The data Start Marker
-- ==== Sys2Proof/Laws/Denec.lean ====
section
/-! SUPPORT. A packet that passes every check but its opcode's own reaches its meaning: `arrive` and `denec`, once. -/

namespace Sys2Proof.Machine

open Sys2Proof

set_option Elab.async false

/-- Putting twice at one key keeps the last. -/
@[simp] theorem kput_kput {α : Type} (m : KMap α) (n : Nat) (v w : α) : kput (kput m n v) n w = kput m n w := by
  induction m with
  | nil => simp [kput]
  | cons e m ih =>
    obtain ⟨k, x⟩ := e
    simp only [kput]
    split
    · simp [kput]
    · split
      · simp [kput]
      · simp [kput, *]

@[simp] theorem modSess_modSess (n : Nat) (f g : Session → Session) (d : Dev) :
    modSess n g (modSess n f d) = modSess n (fun s => g (if n = 0 then { f s with isOpen := true, confirmed := true } else f s)) d := by
  unfold modSess
  rw [show sessOf (setSess n (f (sessOf d n)) d) n = _ from sessOf_modSess d n f]
  simp [setSess]

/-- What the rows of Table 12.10 see of a session: that it is open, its keys, its counters and its limits. -/
def sameRows (a b : Session) : Prop :=
  b = { a with waiting := b.waiting, confirmed := b.confirmed }

theorem packetCheck_rows {a b : Session} (h : sameRows a b) (p : Packet) : packetCheck b p = packetCheck a p := by
  rw [h]; rfl

theorem row7_rows {n : Nat} {path : Path} {p : Packet} {d e : Dev} (h : sameRows (sessOf d n) (sessOf e n)) :
    row7 n path p e = row7 n path p d := by
  have : (sessOf e n).provisioning = (sessOf d n).provisioning := by rw [h]
  unfold row7
  rw [this]

/-- Row 4 for a fresh counter, then rows 5 to 8: the meaning is reached. -/
theorem row4_passes {n : Nat} {path : Path} {p : Packet} {d e : Dev} (h : packetPasses n path p d)
    (hs : sameRows (sessOf d n) (sessOf e n)) (hf : inSafe e = inSafe d) (ha : e.accepted = d.accepted)
    (hb : namesBusyUnit p e = namesBusyUnit p d) :
    row4 opcodeBody n path p e = answerOf n path p e (opcodeBody n path p e) := by
  have hst : (sessOf e n).store = (sessOf d n).store := by rw [hs]
  have hhi : (sessOf e n).high = (sessOf d n).high := by rw [hs]
  unfold row4
  have h1 : (sessOf e n).store.find? (fun e => e.counter == p.counter) = none := by
    rw [hst, List.find?_eq_none]
    intro x hx
    simpa using h.fresh x hx
  simp only [h1]
  rw [hhi, if_pos ⟨h.above, h.highMax⟩]
  unfold rows5to8
  simp only
  rw [if_neg, if_neg]
  · rw [row7_rows hs, h.row7]
    unfold answerOf
    cases (opcodeBody n path p e).1 <;> rfl
  · have hroom := h.room
    have hbusy := h.notBusy
    unfold intakeBusy
    simp only [hb, awaiting, ha] at *
    simp only [Bool.and_eq_true, List.contains_iff_mem, Bool.or_eq_true, decide_eq_true_eq, Bool.not_eq_true', not_or, not_and]
    refine ⟨fun hm => ?_, fun k => ?_⟩
    · have := hroom hm
      omega
    · rcases hbusy with b | b
      · rw [b] at k; cases k
      · rw [b]; exact Bool.false_ne_true
  · rw [hf]
    rcases h.notSafe with k | k
    · simp [k]
    · simp at k; rcases k with k | k | k <;> simp [k]

/-- Rows 1 to 3 let the packet pass, and the session is confirmed. -/
theorem processPacket_passes {n : Nat} {path : Path} {p : Packet} {d e : Dev} (h : packetPasses n path p d)
    (hs : sameRows (sessOf d n) (sessOf e n)) (hf : e.front.state = d.front.state) (ha : e.accepted = d.accepted)
    (hb : namesBusyUnit p e = namesBusyUnit p d) (ho : ∀ q, path = .ring q → (queueOf e q).owner = n) :
    processPacket opcodeBody path p e =
      let e' := if n = 0 then e else modSess n (fun s => { s with confirmed := true }) e
      answerOf n path p e' (opcodeBody n path p e') := by
  have hin : inSafe e = inSafe d := by unfold inSafe; rw [hf]
  have hopen : (sessOf e n).isOpen = true := by rw [hs]; exact h.isOpen
  have hmax := h.lengthMax
  have hmin := h.lengthMin
  have hunit := h.lengthUnit
  have hnum := h.number
  unfold processPacket
  simp only [h.session]
  rw [if_neg (by simp only [Bool.or_eq_true, bne_iff_ne, ne_eq, decide_eq_true_eq, not_or]; omega)]
  rw [if_neg]
  case hnc =>
    cases path with
    | mailbox => simp; omega
    | ring q => simp [ho q rfl]; omega
  rw [if_neg (by simp [hopen])]
  by_cases h0 : n = 0
  · rw [if_pos h0]
    simp only [if_pos h0]
    exact row4_passes h hs hin ha hb
  · rw [if_neg h0]
    simp only [if_neg h0]
    have hc : packetCheck (sessOf e n) p = p.check := by
      rw [packetCheck_rows hs]; rcases h.check with k | k
      · exact absurd k h0
      · exact k
    rw [if_neg (by simp [hc])]
    refine row4_passes h ?_ hin ha hb
    rw [sessOf_modSess, if_neg h0, hs]; exact rfl

/-! ### The ring (R309, R318 to R321) -/

theorem sum_waiting (m : KMap Session) (n : Nat) (v : Session) (h : ∀ e ∈ m, e.2.waiting = []) (a : Nat) :
    (kput m n v).foldl (fun a e => a + e.2.waiting.length) a = a + v.waiting.length := by
  have hz : ∀ (l : KMap Session), (∀ e ∈ l, e.2.waiting = []) → ∀ a, l.foldl (fun a e => a + e.2.waiting.length) a = a := by
    intro l
    induction l with
    | nil => intros; rfl
    | cons e l ih =>
      intro hl a
      rw [List.foldl_cons, hl e (by simp)]
      exact ih (fun x hx => hl x (by simp [hx])) _
  induction m generalizing a with
  | nil => simp [kput]
  | cons e m ih =>
    obtain ⟨k, x⟩ := e
    have hm : ∀ e ∈ m, e.2.waiting = [] := fun x hx => h x (by simp [hx])
    simp only [kput]
    split
    · rw [List.foldl_cons]; exact hz m hm _
    · split
      · rw [List.foldl_cons]; exact hz _ h _
      · rw [List.foldl_cons, ih hm]
        have : x.waiting = [] := h (k, x) (by simp)
        simp [this]

theorem kput_mem {α : Type} {m : KMap α} {n : Nat} {v : α} : (n, v) ∈ kput m n v := by
  induction m with
  | nil => simp [kput]
  | cons e m ih =>
    obtain ⟨k, x⟩ := e
    simp only [kput]
    split
    · simp
    · split <;> simp [*]

theorem waiting_of_empty {d : Dev} (h : ∀ e ∈ d.sessions, e.2.waiting = []) (k : Nat) : (sessOf d k).waiting = [] := by
  have hg : (kget ({} : Session) d.sessions k).waiting = [] := by
    unfold kget
    cases hk : kfind? d.sessions k with
    | none => rfl
    | some v =>
      have hmem : ∀ (m : KMap Session), kfind? m k = some v → (k, v) ∈ m := by
        intro m
        induction m with
        | nil => simp [kfind?]
        | cons e m ih =>
          obtain ⟨j, x⟩ := e
          simp only [kfind?]
          split
          · intro hh; cases hh; subst_vars; simp
          · split
            · simp
            · intro hh; simp [ih hh]
      exact h _ (hmem _ hk)
  unfold sessOf
  simp only
  split
  · exact hg
  · exact hg

/-- When only session `n` has a ring to take from, that ring is taken. -/
theorem pickRing_only {d : Dev} {n : Nat} (hm : n ∈ 0 :: d.sessions.map (·.1)) (hr : ringReady d n = true)
    (ho : ∀ k, k ≠ n → ringReady d k = false) : pickRing d = some n := by
  unfold pickRing
  simp only
  have hall : ∀ k ∈ ((0 :: d.sessions.map (·.1)).eraseDups).filter (ringReady d), k = n := by
    intro k hk
    refine Classical.byContradiction fun hne => ?_
    have := (List.mem_filter.mp hk).2
    rw [ho k hne] at this
    cases this
  have hin : n ∈ ((0 :: d.sessions.map (·.1)).eraseDups).filter (ringReady d) :=
    List.mem_filter.mpr ⟨List.mem_eraseDups.mpr hm, hr⟩
  generalize ((0 :: d.sessions.map (·.1)).eraseDups).filter (ringReady d) = l at hall hin
  cases l with
  | nil => cases hin
  | cons a l =>
    have ha : a = n := hall a (by simp)
    subst ha
    rw [List.foldl_cons]
    have hl : ∀ k ∈ l, k = a := fun k hk => hall k (by simp [hk])
    clear hin hall
    induction l with
    | nil => rfl
    | cons b l ih =>
      have hb : b = a := hl b (by simp)
      subst hb
      rw [List.foldl_cons]
      simp only [ite_self]
      exact ih (fun k hk => hl k (by simp [hk]))

theorem sessOf_zero (d : Dev) : { sessOf d 0 with isOpen := true, confirmed := true } = sessOf d 0 := rfl

theorem publish_takes {n q rq : Nat} {p : Packet} {d : Dev} (h : ringTakes n q rq p d) (h0 : p.opcode ≠ 0) :
    publish q p d = modSess n (fun s => { s with waiting := [p] })
      (setQueue q { queueOf d q with producer := (queueOf d q).producer + slotBytes p } d) := by
  have hstep : ringStep p (queueOf d q).exp (queueOf d q).producer = slotBytes p := by unfold ringStep; rw [if_neg h0]
  have hsp := h.space
  have hk := h.kind
  have hw := waiting_of_empty h.empty n
  obtain rfl := h.owner
  unfold publish
  simp only [hstep]
  rw [if_neg (by omega)]
  show setSess _ { sessOf d _ with waiting := (sessOf d _).waiting ++ [p] } _ = setSess _ { sessOf d _ with waiting := [p] } _
  rw [hw]; rfl

/-- The packet that a ring takes at once reaches its opcode's meaning. -/
theorem ring_passes {n q rq : Nat} {p : Packet} {d : Dev} (h : ringTakes n q rq p d) (hp : packetPasses n (.ring q) p d)
    (h0 : p.opcode ≠ 0) :
    serveRings (publish q p d) =
      answerOf n (.ring q) p (packetTaken n (.ring q) p d) (opcodeBody n (.ring q) p (packetTaken n (.ring q) p d)) := by
  rw [publish_takes h h0]
  generalize hd1 : modSess n (fun s => { s with waiting := [p] })
    (setQueue q { queueOf d q with producer := (queueOf d q).producer + slotBytes p } d) = d1
  have hs1 : sessOf d1 n = { sessOf d n with waiting := [p] } := by
    rw [← hd1, sessOf_modSess]
    split
    · subst_vars; rfl
    · rfl
  have hq1 : queueOf d1 q = { queueOf d q with producer := (queueOf d q).producer + slotBytes p } := by
    rw [← hd1]; exact queueOf_setQueue d q _
  have hqr : queueOf d1 rq = queueOf d rq := by rw [← hd1]; exact queueOf_setQueue_ne d _ h.other
  have hcount : waitingCount d1 = 1 := by
    rw [← hd1]
    show List.foldl _ 0 (kput d.sessions n _) = 1
    rw [sum_waiting _ _ _ h.empty]; rfl
  have hup : stewardUp d1 = true := by rw [← hd1]; exact hp.up
  have hacc : d1.accepted = d.accepted := by rw [← hd1]; rfl
  have hready : ringReady d1 n = true := by
    unfold ringReady
    rw [hs1]
    simp only [h.rings, hq1, hacc, awaiting, replyFree, hqr]
    have hr := h.replies
    simp only [awaiting, replyFree] at hr
    have hf := h.fence
    simp only [awaiting] at hf
    have hm : (d.accepted.any fun a => a.session == n && a.mirror.isSome) = false := by
      rw [List.any_eq_false]
      intro a ha
      by_cases hn : a.session = n
      · simp [h.unmirrored a ha hn]
      · simp [hn]
    simp only [h.running, hm, Bool.not_false, Bool.true_and, Bool.and_eq_true, decide_eq_true_eq, Bool.not_eq_true']
    refine ⟨hr, ?_⟩
    rcases hf with hf | hf
    · rw [hf]; rfl
    · rw [hf]; simp
  have hpick : pickRing d1 = some n := by
    refine pickRing_only ?_ hready fun k hk => ?_
    · rw [← hd1]
      refine List.mem_cons_of_mem _ (List.mem_map.mpr ⟨_, kput_mem, rfl⟩)
    · have : (sessOf d1 k).waiting = [] := by
        rw [← hd1, sessOf_modSess_ne _ _ hk]; exact waiting_of_empty h.empty k
      unfold ringReady
      simp only [this]
      cases (sessOf d1 k).rings <;> rfl
  unfold serveRings drainAll
  rw [hcount]
  unfold drainRings
  rw [if_pos hup, hpick]
  simp only [drainRings]
  unfold takeFrom
  simp only [hs1, h.rings, if_neg h0]
  generalize hd2 : ({ setQueue q { queueOf d1 q with consumer := (queueOf d1 q).consumer + slotBytes p }
      (modSess n (fun s => { s with waiting := [] }) d1) with
    queues := { (setQueue q { queueOf d1 q with consumer := (queueOf d1 q).consumer + slotBytes p }
      (modSess n (fun s => { s with waiting := [] }) d1)).queues with nextRing := q + 1 } } : Dev) = d2
  have he : d2 = modSess n (fun s => { s with waiting := [] }) (modQueue q (fun x => { x with
      producer := x.producer + slotBytes p, consumer := x.consumer + slotBytes p })
        { d with queues := { d.queues with nextRing := q + 1 } }) := by
    have hs2 : sessOf d1 n = { sessOf d n with waiting := [p] } := hs1
    rw [← hd2, hq1]
    have hm : modSess n (fun s => { s with waiting := [] }) d1 = { d1 with sessions := kput d1.sessions n { sessOf d n with waiting := [] } } := by
      unfold modSess setSess; rw [hs1]
    rw [hm, ← hd1]
    show ({ d with
      sessions := kput (kput d.sessions n _) n _
      queues := { d.queues with table := kput (kput d.queues.table q _) q _, nextRing := q + 1 } } : Dev) = _
    rw [kput_kput, kput_kput]
    rfl
  have hfin : ∀ e', e' = modSess n (fun s => { s with waiting := [] }) (modQueue q (fun x => { x with
      producer := x.producer + slotBytes p, consumer := x.consumer + slotBytes p })
        { d with queues := { d.queues with nextRing := q + 1 } }) →
      processPacket opcodeBody (.ring q) p e' =
        answerOf n (.ring q) p (packetTaken n (.ring q) p d) (opcodeBody n (.ring q) p (packetTaken n (.ring q) p d)) := by
    intro e' he'
    have hs : sameRows (sessOf d n) (sessOf e' n) := by
      rw [he', sessOf_modSess]
      split
      · subst_vars; exact rfl
      · exact rfl
    have := processPacket_passes hp hs (by rw [he']; rfl) (by rw [he']; rfl) (by rw [he']; rfl) (e := e') (fun k hk => by
      cases hk
      rw [he']
      refine Eq.trans (congrArg Queue.owner (?_ : _ = queueOf (modQueue q (fun x => { x with
        producer := x.producer + slotBytes p, consumer := x.consumer + slotBytes p })
          { d with queues := { d.queues with nextRing := q + 1 } }) q)) ?_
      · exact rfl
      · rw [queueOf_modQueue]; exact h.owner)
    rw [this, he']
    rfl
  exact hfin d2 he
The data End Marker
__What the task requires__
Filter this listing and copy only the lines holding the word "confirmed".

__Answer__
    modSess n g (modSess n f d) = modSess n (fun s => g (if n = 0 then { f s with isOpen := true, confirmed := true } else f s)) d := by
  b = { a with waiting := b.waiting, confirmed := b.confirmed }
/-- Rows 1 to 3 let the packet pass, and the session is confirmed. -/
      let e' := if n = 0 then e else modSess n (fun s => { s with confirmed := true }) e
theorem sessOf_zero (d : Dev) : { sessOf d 0 with isOpen := true, confirmed := true } = sessOf d 0 := rfl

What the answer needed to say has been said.